Eglises d'Asie

A Manille, les musulmans disent être obligés de raser les murs, la police les harcelant plus souvent qu’à leur tour

Publié le 18/03/2010




Les musulmans de Manille, au nombre d’environ 400 000, ont l’habitude d’être harcelés par la police qui, selon eux, les soupçonnent en permanence, voire les harcèlent sans raison apparente. Depuis l’arrestation à la fin du mois de mars dernier de six musulmans soupçonnés de visées terroristes (1), les musulmans disent éviter de sortir la nuit et prennent systématiquement des précautions pour regagner leur domicile avant la tombée de la nuit. “Si nous ne sommes pas accusés de faire du trafic de drogues, on nous soupçonne de prendre part à des enlèvements contre rançon s’indigne Charlie De Makuta, membre du Centre islamique de Quiapo, le quartier musulman de Manille situé non loin du palais de Malacanang, siège de la présidence de la République. “Depuis l’arrestation des soi-disant terroristes d’Abu Sayyaf, le harcèlement a pris des proportions jusqu’ici inédites. Les gens ont peur, peur tout simplement de sortir de chez eux ajoute-t-il.

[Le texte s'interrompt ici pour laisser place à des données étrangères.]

-- ==== Sys2Proof/Syntax.lean ====
section
/-!
DEFINITION. Syntax.lean: the slot operations of a clause bundle, the payloads commands carry, and the commands.
-/
namespace Sys2Proof

/-- A 128 B row in flight and its poison bit (R28, R196). -/
structure FRow where
  data : Row := 0
  poison : Bool := false
  deriving DecidableEq, Repr

/-- Matrix slot operations (R216). -/
inductive MatOp where
  | nop
  | msparse (ch : BitVec 2) (half : BitVec 1) (pair : BitVec 2) (ih : BitVec 8) (xg : BitVec 6)
  | mmask (ch : BitVec 2) (ohalf : BitVec 1) (pair : BitVec 2) (ih : BitVec 8) (rb : BitVec 7) (xg : BitVec 6)
  | mdense (ch : BitVec 2) (half : BitVec 1) (pair : BitVec 2) (ih : BitVec 8) (xs : BitVec 6)
  | spill (half : BitVec 1) (first nm1 : BitVec 7) (rf clr : BitVec 1) (xd : BitVec 6)
  | accld (half : BitVec 1) (first nm1 : BitVec 7) (xs : BitVec 6)
  | accclr (half : BitVec 1) (first nm1 : BitVec 7)
  deriving DecidableEq, Repr

/-- Vector slot operation names (R218). -/
inductive VecFn where
  | vadd | vsub | vmul | vfma | vmax | vmin | vmov
  | vrcp | vrsqrt | vsqrt | vexp | vexp2 | vlog2 | vtanh | vsigm | vgelu
  | vcvt | vscan | vsum | vmaxr | vsoftmax | vrmsnorm | vlnorm | vtopk
  deriving DecidableEq, Repr

/-- Vector slot operations: every one has the fields FMT, A, B, D and MOD (R218). -/
inductive VecOp where
  | nop
  | op (fn : VecFn) (fmt : BitVec 1) (a b d : BitVec 6) (mod : BitVec 7)
  deriving DecidableEq, Repr

/-- Move slot operations (R222). -/
inductive MovOp where
  | nop
  | mcopy (xa xd : BitVec 6)
  | mfill (xd xv : BitVec 6)
  | hset (h : BitVec 8) (xl xh : BitVec 6)
  | cnc (xs xd xv : BitVec 6) (pred : BitVec 3) (ty : BitVec 2) (acc : BitVec 1)
  | sleep (groups : BitVec 16)
  | wake (groups : BitVec 16)
  | sput (xs : BitVec 6) (entry : BitVec 8)
  | xld (xd xa : BitVec 6)
  | xst (xs xa : BitVec 6)
  deriving DecidableEq, Repr

/-- Control slot operations (R224). -/
inductive CtlOp where
  | nop
  | xli (xd : BitVec 6) (imm : BitVec 16)
  | xlih (xd : BitVec 6) (imm : BitVec 16)
  | xaddi (xd xa : BitVec 6) (imm : BitVec 14)
  | xadd (xd xa xb : BitVec 6)
  | xmuli (xd xa : BitVec 6) (imm : BitVec 14)
  | brnz (xc : BitVec 6) (ofs : BitVec 13)
  | loop (xc : BitVec 6) (ofs : BitVec 13)
  | endc
  | br (ofs : BitVec 13)
  | note (level : BitVec 5)
  | strs (ch : BitVec 4) (entry : BitVec 8) (xo : BitVec 6)
  | stra (ch : BitVec 4) (xn : BitVec 6) (y : BitVec 1)
  | strc (ch : BitVec 4)
  | strx (ch : BitVec 4)
  | fence (m v mv : BitVec 1) (keep : BitVec 3)
  | syncadd (obj : BitVec 14) (imm : BitVec 8)
  | syncwait (obj : BitVec 14) (y : BitVec 1)
  deriving DecidableEq, Repr

/-- The four slots of a bundle (R209). -/
structure Bundle where
  mat : MatOp
  vec : VecOp
  mov : MovOp
  ctl : CtlOp
  deriving DecidableEq, Repr

/-- The pipes a core's operations run on (R212): the group engine, the two half ports, the vector and the move pipe. -/
inductive Pipe where
  | group | half0 | half1 | vector | move
  deriving DecidableEq, Repr


/-- A Gorith packet (R337): its 32 B header, its data rows as carried, the 16 B trailer in [127:0] with the 16 B that
follow it, and its rows' poison (log 24). -/
structure Packet where
  hdr : BitVec 256 := 0
  rows : List Row := []
  trl : BitVec 256 := 0
  pois : List Bool := []
  deriving DecidableEq, Repr

/-- Rows whose parity has just gone bad (R163, R117): shelf rows by their module-local address, plus the number of the parity bit;
accumulator rows as c × 256 + row. -/
structure Upsets where
  shelf : List Nat := []
  acc : List Nat := []
  deriving DecidableEq, Repr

Balilis Buleg, vice-président du Conseil musulman de coordination pour l’ordre et la paix dans la métropole de Manille, fait le même constat mais ajoute que les arrestations de la fin mars obéissent à des motifs cachés. “Il y a des gens au gouvernement et au sein des forces de l’ordre qui soufflent sur les braises. Chez les musulmans dans cette ville, la colère monte, particulièrement chez les jeunes qui en ont assez d’être la cible constante de la police déclare-t-il. Selon lui, la communauté musulmane de Manille, comme toutes les composantes de la société, connaît des problèmes mais “les musulmans sont des cibles faciles”.

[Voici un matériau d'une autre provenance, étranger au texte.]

-- ==== Sys2Proof/Machine/Regs.lean ====
section
/-!
DEFINITION. Machine/Regs.lean: the mapped registers (R36, R74, R135, R165, R199, R234, R257, R293, R327, R361, R388,
R417, R450, R471, R475, R489, R510, R529): byte addresses from the base of BAR0 (control block N at N x 0x10000), field
positions, access codes (R9) and reset values, copied from the register tables of the spec. The rules named beside each
register are the tables' own.
-/
namespace Sys2Proof.Machine

/-- How a field answers a write (R9). -/
inductive Acc where
  | ro | rw | w1c | wo | rwl
  deriving DecidableEq, Repr

/-- One register of a table: the byte address of its first instance, the (count, stride) of each index, the fields
with their access codes, and the reset value of the word (R9, R10: a bit in no field is reserved). -/
structure RegRow where
  base : Nat
  dims : List (Nat × Nat)
  fields : List (Fld × Acc)
  reset : Nat
  deriving DecidableEq, Repr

Formant un ensemble de 1,5 hectares, le quartier de Quiapo abrite environ 80 000 musulmans et est un des quartiers les plus peuplés de Manille. Son centre est formé par la Mosquée dorée, la plus importante mosquée de Manille avec une capacité de 3 000 fidèles. Bâtie en 1976, sa construction avait été supervisée par Imelda Marcos. Pour Yussuff Usman, employé par la mosquée, la question que tous les musulmans se posent est de savoir “qui est derrière la présente campagne d’intimidation”. Rakman Ali, administrateur de la mosquée, va dans le même sens, déclarant : “Nous devons gérer cette situation maintenant. Les gens deviennent très réactifs. Le point central est que certains de ceux qui ont été arrêtés ne sont pas coupables. Il n’y a pas de preuve de leur appartenance à un réseau terroriste et nous, en tant que communauté, voulons savoir pourquoi tout ceci se produit.”

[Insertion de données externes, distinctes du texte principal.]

-- ==== Sys2Proof/Machine/Flags.lean ====
section
/-!
DEFINITION. Machine/Flags.lean: status that operations leave behind: accumulator poison bits (R117, R135), the non-finite
latch (R100), activity and coverage (R227-R230), and the counters of a clause.
-/
namespace Sys2Proof.Machine

/-- Poison bit of accumulator row r of core c; SC_ACC_POISON_0-7 is its home (R117, R135). -/
def accPoison (d : Dev) (c r : Nat) : Bool := getBitAt d (SC_ACC_POISON c 0) (r % 256)

/-- SC_STATUS.ACC_POISON_ANY follows the poison bits (R135). -/
def syncPoisonAny (d : Dev) (c : Nat) : Dev :=
  setB d (SC_STATUS c) SC_STATUS_ACC_POISON_ANY ((List.range 8).any (fun w => getR d (SC_ACC_POISON c w) != 0))

/-- Accumulator rows take a poison bit. -/
def setAccPoison (d : Dev) (c : Nat) (rs : List Nat) (b : Bool) : Dev :=
  syncPoisonAny (rs.foldl (fun d r => setBitAt d (SC_ACC_POISON c 0) (r % 256) b) d) c

/-- Every accumulator row of the core poisoned (R57). -/
def poisonAllAcc (d : Dev) (c : Nat) : Dev :=
  syncPoisonAny ((List.range 8).foldl (fun d w => setR d (SC_ACC_POISON c w) 0xFFFFFFFF) d) c

/-- Accumulator row r of core c: 128 long sums of 48 bits. -/
def accRow (d : Dev) (c r : Nat) : Nat := (d.acc.get (c * 256 + r % 256) 0).toNat

/-- Accumulator row r takes v, with good parity (R117). -/
def setAccRow (d : Dev) (c r v : Nat) : Dev :=
  { d with acc := d.acc.put (c * 256 + r % 256) (BitVec.ofNat 6144 v) 0, accPar := d.accPar.put (c * 256 + r % 256) false false }

/-- Rows cleared: +0 in every lane, poison clear (R119). -/
def clearAcc (d : Dev) (c : Nat) (rs : List Nat) : Dev :=
  setAccPoison (rs.foldl (fun d r => setAccRow d c r 0) d) c rs false

/-- The whole accumulator file and the vector registers cleared (R61, R119, R208). -/
def clearFile (d : Dev) (c : Nat) : Dev :=
  let d := { d with acc := d.acc.cut (c * 256) (c * 256 + 256), accPar := d.accPar.cut (c * 256) (c * 256 + 256) }
  let d := modCore d c (fun k => { k with vregs := [], vpois := 0 })
  syncPoisonAny ((List.range 8).foldl (fun d w => setR d (SC_ACC_POISON c w) 0) d) c

/-- The foreground non-finite latch of core c takes an event (R100). -/
def latchCore (d : Dev) (c : Nat) (fill b : Bool) : Dev :=
  if b && !fill then modCore d c (fun k => { k with latch := true }) else d

/-- The agreed compute frequency in MHz (R51, R439). -/
def fMHz (d : Dev) : Nat := 1000 + 25 * getF d FREQ_STATUS FREQ_STATUS_F_JOB

/-- Issue cycles per group of a pairing (R114). -/
def pairB (p : Nat) : Nat := if p = 0 then 1 else if p = 1 then 2 else 4

/-- Activity units of a gathering group engine (R227). -/
def gatherUnits (b : Nat) : Nat := if b = 1 then 14 else if b = 2 then 10 else 7

/-- The pairing a group-engine operation names (R216). -/
def matPair : MatOp → Nat
  | .msparse _ _ p _ _ => p.toNat
  | .mmask _ _ p _ _ _ => p.toNat
  | .mdense _ _ p _ _ => p.toNat
  | _ => 0

/-- Activity units an operation adds while its engine is busy (R227); a group operation without groups adds none. -/
def opUnits (o : POp) : Nat :=
  match o.op with
  | .vec _ => 4
  | .mat m => if o.total = 0 then 0 else gatherUnits (pairB (matPair m))
  | .mov _ => 0

/-- In compute cycle t the group engine still gathers a group of the operation: the group retires 9 cycles after its D (R124). -/
def gathersAt (t : Nat) (o : POp) : Bool := o.start.isSome && decide (0 < o.done) && decide (t + 9 < o.retire)

/-- In compute cycle t the operation still occupies the vector pipe: it retires 8 cycles after its last occupying cycle (R221). -/
def occupiesAt (t : Nat) (o : POp) : Bool := o.start.isSome && decide (t + 8 ≤ o.retire)

/-- A core's activity level in compute cycle t (R227): a running clause, the vector pipe while occupied, the group engine while
it gathers. -/
def activity (k : CoreSt) (t : Nat) : Nat :=
  (if k.run.isSome then 2 else 0) + (((k.group.filter (gathersAt t)).map opUnits).foldl max 0) +
    (((k.vec.filter (occupiesAt t)).map opUnits).foldl max 0)

/-- Compute cycles in n router cycles at the job frequency. -/
def compCycles (d : Dev) (n : Nat) : Nat := n * fMHz d / 2000

/-- The compute cycle of the running sentence that the module's clock stands in (R207). -/
def clockCycle (d : Dev) : Nat := compCycles d (d.now - d.originAt - 128)

/-- The start of compute cycle t of the running sentence, in thousandths of a router cycle. -/
def cycleAt (d : Dev) (t : Nat) : Nat := 1000 * (d.originAt + 128) + ceilDiv (2000000 * t) (fMHz d)

/-- Ballast ends at time m, in thousandths of a router cycle: its cycles are counted and no coverage fall is pending (R230). -/
def endBallast (d : Dev) (c m : Nat) : Dev :=
  match (core d c).fall with
  | some t => modCore (addF d (CL_BALLAST c) CL_BALLAST_CYCLES (((m - t) * fMHz d + 1000000) / 2000000)) c (fun k => { k with fall := none })
  | none => d

/-- The cycles after `a` up to t in which an engine of a core stops: the group engine 9 cycles before its group retires, the
vector pipe 7 cycles before its operation does (R124, R221). -/
def stopsIn (k : CoreSt) (a t : Nat) : List Nat :=
  let groups : List POp := k.group.filter (fun o => o.start.isSome && decide (0 < o.done))
  let vecs : List POp := k.vec.filter (fun o => o.start.isSome)
  (groups.map (fun (o : POp) => o.retire - 9) ++ vecs.map (fun (o : POp) => o.retire - 7)).filter (fun e => decide (a < e) && decide (e ≤ t))

/-- Core c's engines run on to cycle t: where the first stop that leaves the activity below coverage − 2 starts ballast and its
200 ns (R230). -/
def coast (d : Dev) (c t : Nat) : Dev :=
  let k := core d c
  let low := (stopsIn k k.actCyc t).filter (fun e => decide (activity k e + 2 < getF d (CL_NOTE c) CL_NOTE_COVER))
  match k.fall, low with
  | none, e :: es => modCore d c (fun k => { k with fall := some (cycleAt d (es.foldl min e)) })
  | _, _ => d

/-- The activity level in compute cycle t goes to CL_NOTE.LEVEL. A drop below coverage - 2 starts ballast and a pending
fall of the coverage; a rise to coverage - 2 ends both (R230). -/
def setActivity (d : Dev) (c t : Nat) : Dev :=
  let k := core d c
  let u := max t k.actCyc
  let lv := activity k u
  let d1 := modCore (setF d (CL_NOTE c) CL_NOTE_LEVEL lv) c (fun k => { k with level := lv, actCyc := u })
  if getF d (CL_NOTE c) CL_NOTE_COVER ≤ lv + 2 then endBallast d1 c (cycleAt d u)
  else if lv < k.level ∧ k.fall = none then modCore d1 c (fun k => { k with fall := some (cycleAt d u) })
  else d1

/-- At time m, in thousandths of a router cycle, coverage takes a level while the activity level is `act` (R228, R230). -/
def coverTo (d : Dev) (c lv act m : Nat) : Dev :=
  let d1 := setF d (CL_NOTE c) CL_NOTE_COVER lv
  if lv ≤ act + 2 then endBallast d1 c m else d1

/-- A note takes effect: coverage takes its level; a running clause's events may have led the module's clock (R228). -/
def setCoverage (d : Dev) (c lv : Nat) : Dev :=
  let k := core d c
  let t := if k.run.isSome then max (clockCycle d) k.actCyc else 0
  let d1 := coast d c t
  coverTo d1 c lv (activity (core d1 c) t) (if k.run.isSome then max (1000 * d.now) (cycleAt d t) else 1000 * d.now)

/-- Larger of a saturating or plain counter's register word and n. -/
def maxR (d : Dev) (a n : Nat) : Dev := setR d a (max (getR d a) n)

end Sys2Proof.Machine
end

Pour Balilis Buleg, les musulmans de Manille veulent la paix. “Si nous voulions nous battre, nous retournerions à Mindanao dit-il, ajoutant que près des deux tiers des musulmans de la capitale sont favorables à la présidente Arroyo. “Si la tendance à ostraciser la communauté musulmane de Manille persiste, les électeurs musulmans se détourneront [de la présidente] », conclut-il.

Le 7 avril dernier, au lendemain d’un dîner au palais de Malacanang qui a réuni, outre la présidente Arroyo, des responsables civils et religieux de la communauté musulmane du pays, la présidence a annoncé la formation prochaine d’une force de police spéciale, la “Salaam Task Force”. Chargée de superviser la lutte anti-terroriste dans la région de Manille, elle comprendra des musulmans et veillera à la protection des droits des musulmans. ‘Salaam’ en arabe signifie ‘la paix’.